**Work to complete:** In the records below, find the line with "off => simp only [hostAccess, regAt_eq_none h]" and the line with "to R14). -/". Print both exactly, along with every line between them, and no other line.

Input Start Marker

theorem regAt_eq_none {off : Nat} (h : ¬(off % 4 = 0 ∧ (off ≤ 0x33 ∨ 0x40 ≤ off ∧ off ≤ 0x7F))) :
    regAt off = none := by
  rw [← regAt_isSome, Bool.not_eq_true, Option.isSome_eq_false_iff] at h
  exact Option.isNone_iff_eq_none.1 h

/-- The allowed shapes have a meaning in every state (R37). -/
theorem hostAccess_isNext {a : HostAccess} (h : a.allowed) (s : State) : ∃ t, hostAccess a s = .next t := by
  cases a with
  | read8 off => exact ⟨_, hostAccess_read8 s ((isBufferAddr_iff off).2 h)⟩
  | write8 off b =>
    rw [hostAccess_write8 b s ((isBufferAddr_iff off).2 h)]
    exact whenIdle_isNext ⟨_, rfl⟩ s
  | read32 off =>
    obtain ⟨r, hr⟩ := Option.isSome_iff_exists.1 ((regAt_isSome off).2 h)
    exact ⟨_, hostAccess_read32 s hr⟩
  | write32 off w =>
    obtain ⟨r, hr⟩ := Option.isSome_iff_exists.1 ((regAt_isSome off).2 h)
    rw [hostAccess_write32 w s hr]
    exact whenIdle_isNext (writeReg_isNext r w s) s
  | read16 off => exact h.elim
  | write16 off v => exact h.elim

/-- Every other shape is refused (R37), while busy too (log 9). -/
theorem hostAccess_refused {a : HostAccess} (h : ¬a.allowed) (s : State) : hostAccess a s = .refused .hostAccess := by
  cases a with
  | read8 off => exact if_neg fun hb => h ((isBufferAddr_iff off).1 hb)
  | write8 off b => exact if_neg fun hb => h ((isBufferAddr_iff off).1 hb)
  | read32 off => simp only [hostAccess, regAt_eq_none h]
  | write32 off w => simp only [hostAccess, regAt_eq_none h]
  | read16 off => rfl
  | write16 off v => rfl

/-- While a command runs a host access answers a read or changes nothing (R38). -/
theorem hostAccess_busy {a : HostAccess} (hb : s.busy = true) (h : hostAccess a s = .next t) :
    (a.isWrite = false ∧ ∃ v, t = s.answer v) ∨ (a.isWrite = true ∧ t = s) := by
  rcases hostAccess_next h with hread | hsame | ⟨hidle, -⟩
  · exact .inl hread
  · exact .inr hsame
  · rw [hb] at hidle; cases hidle

end Sys2Proof.Machine
end

section
/-! What a step keeps: the inputs, the words of `X`, the bytes of `OUT` (`10_state.md` R10 to R14). -/

namespace Sys2Proof.Machine

variable {s t : State} {i : Instr}

/-- `KEY`, `NONCE` and the three lengths are those of another state. -/
def State.InputsKept (s t : State) : Prop :=
  t.key = s.key ∧ t.nonce = s.nonce ∧ t.outLen = s.outLen ∧ t.keyLen = s.keyLen ∧ t.nonceLen = s.nonceLen

theorem State.InputsKept.refl (s : State) : s.InputsKept s := ⟨rfl, rfl, rfl, rfl, rfl⟩

/-- The bytes an instruction stores to lie in `OUT`, so no input byte is among them. -/
theorem exec_readByte_input (h : exec i s = .next t) {a : Nat} (ha : a < 0xC0) : t.readByte a = s.readByte a := by
  refine exec_readByte h fun base hb => .inl ?_
  obtain ⟨x, wo, -, rfl⟩ := storesAt_eq_some hb
  exact Nat.lt_of_lt_of_le ha (Nat.le_add_right 0xC0 _)

/-- No instruction writes an input (R11, R12, R14). -/
theorem exec_inputsKept (h : exec i s = .next t) : s.InputsKept t := by
  have bytes (a : Nat) (ha : a < 0xC0) : t.readByte a = s.readByte a := exec_readByte_input h ha
  refine ⟨State.key_congr bytes, State.nonce_congr bytes, ?_⟩
  cases i with
  | deriveKey => rcases execDeriveKey_next h with ⟨-, rfl⟩ | ⟨-, rfl⟩ <;> exact ⟨rfl, rfl, rfl⟩
  | chk => rcases execChk_next h with ⟨_, _, _, -, rfl⟩ | ⟨-, -, rfl⟩ <;> exact ⟨rfl, rfl, rfl⟩
  | endOp => obtain rfl := execEnd_next h; exact ⟨rfl, rfl, rfl⟩
  | ldc | unpk | qr | pack =>
    obtain ⟨_, _, rfl, -⟩ := exec_advances h nofun nofun nofun
    exact ⟨rfl, rfl, rfl⟩

theorem sequencerStep_inputsKept (h : sequencerStep s = .next t) : s.InputsKept t := by
  rcases sequencerStep_next h with ⟨-, rfl⟩ | ⟨-, u, i, -, -, hx⟩
  · exact State.InputsKept.refl _
  · exact exec_inputsKept hx

/-- A step that is no reset keeps the inputs if the host access it may be does. -/
theorem step_inputsKept (h : step s = .next t) (hreset : ∀ rest, s.inputs ≠ .reset :: rest)
    (hhost : ∀ a rest, s.inputs = .host a :: rest → hostAccess a (s.withInputs rest) = .next t →
      (s.withInputs rest).InputsKept t) : s.InputsKept t := by
  rcases step_next h with ⟨-, hs⟩ | ⟨e, rest, hi, he⟩
  · exact sequencerStep_inputsKept hs
  · cases e with
    | host a => exact hhost a rest hi he
    | sequencer => exact sequencerStep_inputsKept (s := s.withInputs rest) he
    | reset => exact absurd hi (hreset rest)

/-- A step of the sequencer that changes a word of `X` runs a micro-operation with that destination. -/
theorem sequencerStep_readX_ne (h : sequencerStep s = .next t) {j : Idx} (hj : t.readX j ≠ s.readX j) :
    s.busy = true ∧ ∃ u i, s.fetch = some u ∧ decodeUop u = .ok i ∧ j ∈ writesX i := by
  rcases sequencerStep_next h with ⟨-, rfl⟩ | ⟨hb, u, i, hu, hd, hx⟩
  · exact absurd rfl hj
  · exact ⟨hb, u, i, hu, hd, Decidable.not_not.1 fun hw => hj (exec_readX hx hw)⟩

/-- A step of the sequencer that changes a byte of memory runs a `PACK` that stores there. -/
theorem sequencerStep_readByte_ne (h : sequencerStep s = .next t) {a : Nat} (ha : t.readByte a ≠ s.readByte a) :
    s.busy = true ∧ ∃ u x wo, s.fetch = some u ∧ decodeUop u = .ok (.pack x wo) ∧ outAddr wo ≤ a ∧
      a < outAddr wo + 4 := by
  rcases sequencerStep_next h with ⟨-, rfl⟩ | ⟨hb, u, i, hu, hd, hx⟩
  · exact absurd rfl ha
  · have stores : ∃ base, storesAt i = some base ∧ ¬(a < base ∨ base + 4 ≤ a) := by
      by_contra hno
      exact ha (exec_readByte hx fun base hbase => Decidable.not_not.1 fun hout => hno ⟨base, hbase, hout⟩)
    obtain ⟨base, hbase, hin⟩ := stores
    obtain ⟨x, wo, rfl, rfl⟩ := storesAt_eq_some hbase
    exact ⟨hb, u, x, wo, hu, hd, by omega, by omega⟩

/-- No host access changes a word of `X` (R10). -/
theorem hostAccess_readX {a : HostAccess} (h : hostAccess a s = .next t) (j : Idx) : t.readX j = s.readX j := by
  rcases hostAccess_next h with ⟨-, v, rfl⟩ | ⟨-, rfl⟩ | ⟨-, hw⟩
  · rfl
  · rfl
  · rcases hw with ⟨_, _, -, -, -, rfl⟩ | ⟨_, _, -, -, rfl⟩ | ⟨_, _, -, -, rfl⟩ | ⟨_, _, -, -, rfl⟩ |
      ⟨_, _, -, -, rfl⟩ <;> rfl

/-- A host access that changes a byte is a write of that byte, while idle (R11 to R13, R38). -/
theorem hostAccess_readByte_ne {a : HostAccess} (h : hostAccess a s = .next t) {k : Nat}
    (hk : t.readByte k ≠ s.readByte k) : s.busy = false ∧ ∃ b, a = .write8 k b := by
  rcases hostAccess_next h with ⟨-, v, rfl⟩ | ⟨-, rfl⟩ | ⟨hb, hw⟩
  · exact absurd rfl hk
  · exact absurd rfl hk
  · rcases hw with ⟨_, _, -, -, -, rfl⟩ | ⟨_, _, -, -, rfl⟩ | ⟨_, _, -, -, rfl⟩ | ⟨_, _, -, -, rfl⟩ |
      ⟨off, b, rfl, -, rfl⟩
    · exact absurd rfl hk
    · exact absurd rfl hk
    · exact absurd rfl hk
    · exact absurd rfl hk
    · have same : k = off := Decidable.not_not.1 fun hne => hk (s.readByte_writeByte_of_ne hne b)
      exact ⟨hb, b, same ▸ rfl⟩

end Sys2Proof.Machine
end

section
/-! The statements about who changes what (`10_state.md` R10 to R14; `20_memory.md` R37, R38). -/

namespace Sys2Proof.Machine

/-- Settles O38, shape by shape. -/
theorem hostAccessShapes : Obligations.HostAccessShapes := fun s _ =>
  ⟨fun h => hostAccess_isNext h s, fun h => hostAccess_refused h s⟩

/-- Settles O39: while busy an access answers a read or changes nothing, and the sequencer writes no input. -/
theorem runningCommandIgnoresTheHost : Obligations.RunningCommandIgnoresTheHost := by
  refine fun s hb => ⟨fun a rest hallowed hi => ?access, fun t hstep hreset => ?inputs⟩
  case access =>
    obtain ⟨t, ht⟩ := hostAccess_isNext hallowed (s.withInputs rest)
    rw [step_host hi, ht]
    rcases hostAccess_busy (s := s.withInputs rest) hb ht with ⟨hread, v, rfl⟩ | ⟨hwrite, rfl⟩
    · exact ⟨fun h => absurd (hread.symm.trans h) nofun, fun _ => ⟨v, rfl⟩⟩
    · exact ⟨fun _ => rfl, fun h => absurd (hwrite.symm.trans h) nofun⟩
  case inputs =>
    refine step_inputsKept hstep hreset fun a rest _ ht => ?_
    rcases hostAccess_busy (s := s.withInputs rest) hb ht with ⟨-, v, rfl⟩ | ⟨-, rfl⟩
    · exact State.InputsKept.refl (s.withInputs rest)
    · exact State.InputsKept.refl _
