-- ==== Sys2Proof/Safety.lean ====
section
/-! DEFINITION. What claims rest on: the invariants of 10_state.md R33, the order a host must keep
(70_reset_and_hazards.md R251), and what every transmitted frame must be. -/

namespace Sys2Proof.Machine

/-- I1 to I5 of R33, on the block's state. -/
abbrev Block.Inv (b : Block) : Prop :=
  (1 ≤ b.buf.length → b.buf[0]? = some hdr0) ∧
  (2 ≤ b.buf.length → b.buf[1]? = some hdr1) ∧
  (8 ≤ b.buf.length →
    b.buf.length < 9 + (be16 (b.buf.getD 6 0) (b.buf.getD 7 0)).toNat) ∧
  b.buf.length ≤ bufCap - 1 ∧
  b.seqCtr ≤ 0xFFF0

/-- R33 of a state: `Unset` holds no block, so nothing is asked of it (R20). -/
abbrev State.Inv (s : State) : Prop := ∀ b ∈ s.block, b.Inv

/-- The events are ones the host may present: SETUP first, and no frame command, which is no event of its
own (R251, R197; 30_encoding.md R82). -/
def admittedRun (events : List Instr) : Bool :=
  events.head? == some .setup && events.all fun i => !i.isFrameCommand

/-- What R70, R73, R75 and R106 ask of a transmitted frame: it is a complete frame with a right checksum,
version `0x02`, and a sequence number other than the sentinel. -/
def sentFrameOk (f : List Byte) : Bool :=
  validate f && (match deserialize f with
    | some r => r.version == versionByte && r.sequence != sentinel
    | none => false)

/-- No fault: the block has none (60_exceptions.md R220). -/
def noFault : Answer → Bool
  | .next _ => true
  | .fault _ => false
  | .refused _ => true

end Sys2Proof.Machine
end

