-- ==== Sys2Proof/Laws/Ops.lean ====
section
/-! SUPPORT. For each shared operation, once, what it can do; and that every operation on the reassembly
buffer keeps it a legal content of its storage space (20_memory.md R50 to R53). -/

namespace Sys2Proof.Machine

/-! ### Guards -/

theorem whenSetUp_some {s : State} {b : Block} (h : s.block = some b) (run : Block → Answer) :
    whenSetUp s run = run b := by
  simp [whenSetUp, h]

theorem whenSetUp_none {s : State} (h : s.block = none) (run : Block → Answer) :
    whenSetUp s run = .refused .notSetUp := by
  simp [whenSetUp, h]

/-- A guarded operation that answers a next state ran on a block. -/
theorem whenSetUp_eq_next {s s' : State} {run : Block → Answer} (h : whenSetUp s run = .next s') :
    ∃ b, s.block = some b ∧ run b = .next s' := by
  cases hb : s.block with
  | none => rw [whenSetUp_none hb] at h; cases h
  | some b => exact ⟨b, rfl, by rwa [whenSetUp_some hb] at h⟩

@[simp] theorem orFault_ok {α : Type} (a : α) (run : α → Answer) : orFault (.ok a) run = run a := rfl

@[simp] theorem orFault_error {α : Type} (f : Fault) (run : α → Answer) :
    orFault (.error f) run = .fault f := rfl

/-- A guarded operation that answers a next state had its value. -/
theorem orFault_eq_next {α : Type} {r : Except Fault α} {run : α → Answer} {s' : State}
    (h : orFault r run = .next s') : ∃ a, r = .ok a ∧ run a = .next s' := by
  cases r with
  | error f => cases h
  | ok a => exact ⟨a, rfl, h⟩

/-! ### The reassembly buffer -/

theorem bufAppend_ok {b : Block} (data : Byte) (h : b.buf.length < bufCap) :
    bufAppend data b = .ok { b with buf := b.buf ++ [data] } := by
  unfold bufAppend
  rw [if_pos h]

/-- An append that succeeds found room and did nothing but append (R51). -/
theorem bufAppend_eq_ok {data : Byte} {b b' : Block} (h : bufAppend data b = .ok b') :
    b.buf.length < bufCap ∧ b' = { b with buf := b.buf ++ [data] } := by
  unfold bufAppend at h
  split at h
  · rename_i hl
    cases h
    exact ⟨hl, rfl⟩
  · cases h

theorem bufRead_ok {m : Memory} {i : Nat} (h : i < m.length) : bufRead m i = .ok (m.getD i 0) := by
  simp [bufRead, h]

/-- A read past the end faults (R52). -/
theorem bufRead_out_of_range {m : Memory} {i : Nat} (h : m.length ≤ i) :
    bufRead m i = .error (.bufReadOutOfRange i m.length) := by
  simp [bufRead, h]

/-- A byte already in the buffer reads as before after an append. -/
theorem getD_append_of_lt {m t : List Byte} {i : Nat} (h : i < m.length) :
    (m ++ t).getD i 0 = m.getD i 0 := by
  simp only [List.getD, List.getElem?_append_left h]

theorem bufAppend_keeps_wf {data : Byte} {b b' : Block} (h : bufAppend data b = .ok b') :
    Memory.wf b'.buf = true := by
  obtain ⟨hl, rfl⟩ := bufAppend_eq_ok h
  simp only [Memory.wf, List.length_append, List.length_singleton, decide_eq_true_eq]
  omega

theorem bufClear_wf (b : Block) : Memory.wf (bufClear b).buf = true := by
  simp [Memory.wf]

theorem reset_buf_wf : (State.reset.block.map fun b => Memory.wf b.buf) = some true := rfl

/-! ### The phases -/

theorem phase_searching {m : Memory} (h : m.length = 0) : phase m = .searching := by
  unfold phase
  rw [if_pos h]

theorem phase_headerWait {m : Memory} (h : m.length = 1) : phase m = .headerWait := by
  unfold phase
  rw [if_neg (by omega), if_pos h]

theorem phase_accumulating {m : Memory} (h : 2 ≤ m.length) : phase m = .accumulating := by
  unfold phase
  rw [if_neg (by omega), if_neg (by omega)]

/-- R132 as one equation, for a buffer with room: the byte completes a frame or is appended. -/
theorem execRxByte_accumulating {s : State} {b : Block} (data : Byte) (hb : s.block = some b)
    (h2 : 2 ≤ b.buf.length) (hcap : b.buf.length < bufCap) :
    execRxByte data s =
      if 8 ≤ b.buf.length + 1 ∧
          b.buf.length + 1 =
            8 + (be16 ((b.buf ++ [data]).getD 6 0) ((b.buf ++ [data]).getD 7 0)).toNat + 1 then
        completeFrame { b with buf := b.buf ++ [data] } s
      else .next (s.withBlock { b with buf := b.buf ++ [data] }) := by
  simp only [execRxByte, whenSetUp_some hb, phase_accumulating h2, rxAccumulating, bufAppend_ok data hcap,
    orFault_ok, List.length_append, List.length_singleton, prefixLength, frameLength]
  by_cases h8 : 8 ≤ b.buf.length + 1
  · rw [if_pos h8, bufRead_ok (by simp; omega), bufRead_ok (by simp; omega)]
    simp only [h8, true_and, orFault_ok]
  · rw [if_neg h8, if_neg (by simp [h8])]

/-! ### The dispatcher's shared operations -/

/-- Everything `networkStatus` can answer (R163, R165). -/
theorem networkStatus_eq_next {command : Byte} {payload : List Byte} {s s' : State}
    (h : networkStatus command payload s = .next s') :
    ∃ o, s' = s.emit o ∧ (o = .diag (.emptyStatus command) ∨ ∃ code, o = .status (labelOf code)) := by
  obtain ⟨b, _, h⟩ := whenSetUp_eq_next h
  cases hp : statusOperand payload with
  | none => simp only [hp] at h; cases h; exact ⟨_, rfl, .inl rfl⟩
  | some code => simp only [hp] at h; cases h; exact ⟨_, rfl, .inr ⟨code, rfl⟩⟩

/-- Everything `unrecognized` can answer (R167). -/
theorem unrecognized_eq_next {command : Byte} {s s' : State} (h : unrecognized command s = .next s') :
    s' = s.raiseDiag (.unrecognizedCmd command) := by
  obtain ⟨b, _, h⟩ := whenSetUp_eq_next h
  cases h
  rfl

/-- Everything `completeFrame` can answer (R133): a dispatch on the cleared buffer, or the warning. -/
theorem completeFrame_eq_next {b : Block} {s s' : State} (h : completeFrame b s = .next s') :
    (∃ r, validate b.buf = true ∧ deserialize b.buf = some r ∧
      dispatch r (s.withBlock (bufClear b)) = .next s') ∨
    (∃ received, validate b.buf = false ∧
      s' = (s.withBlock (bufClear b)).raiseDiag (.checksumMismatch (cks b.buf.dropLast) received)) := by
  unfold completeFrame at h
  by_cases hv : validate b.buf = true
  · rw [if_pos hv] at h
    cases hd : deserialize b.buf with
    | none => simp only [hd] at h; cases h
    | some r => simp only [hd] at h; exact .inl ⟨r, hv, rfl, h⟩
  · rw [if_neg hv] at h
    obtain ⟨received, _, h⟩ := orFault_eq_next h
    cases h
    exact .inr ⟨received, by simpa using hv, rfl⟩

end Sys2Proof.Machine
end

Input End Marker

**Exercise answer:**
  | read32 off => simp only [hostAccess, regAt_eq_none h]
  | write32 off w => simp only [hostAccess, regAt_eq_none h]
  | read16 off => rfl
  | write16 off v => rfl

/-- While a command runs a host access answers a read or changes nothing (R38). -/
theorem hostAccess_busy {a : HostAccess} (hb : s.busy = true) (h : hostAccess a s = .next t) :
    (a.isWrite = false ∧ ∃ v, t = s.answer v) ∨ (a.isWrite = true ∧ t = s) := by
  rcases hostAccess_next h with hread | hsame | ⟨hidle, -⟩
  · exact .inl hread
  · exact .inr hsame
  · rw [hb] at hidle; cases hidle

end Sys2Proof.Machine
end

section
/-! What a step keeps: the inputs, the words of `X`, the bytes of `OUT` (`10_state.md` R10 to R14). -/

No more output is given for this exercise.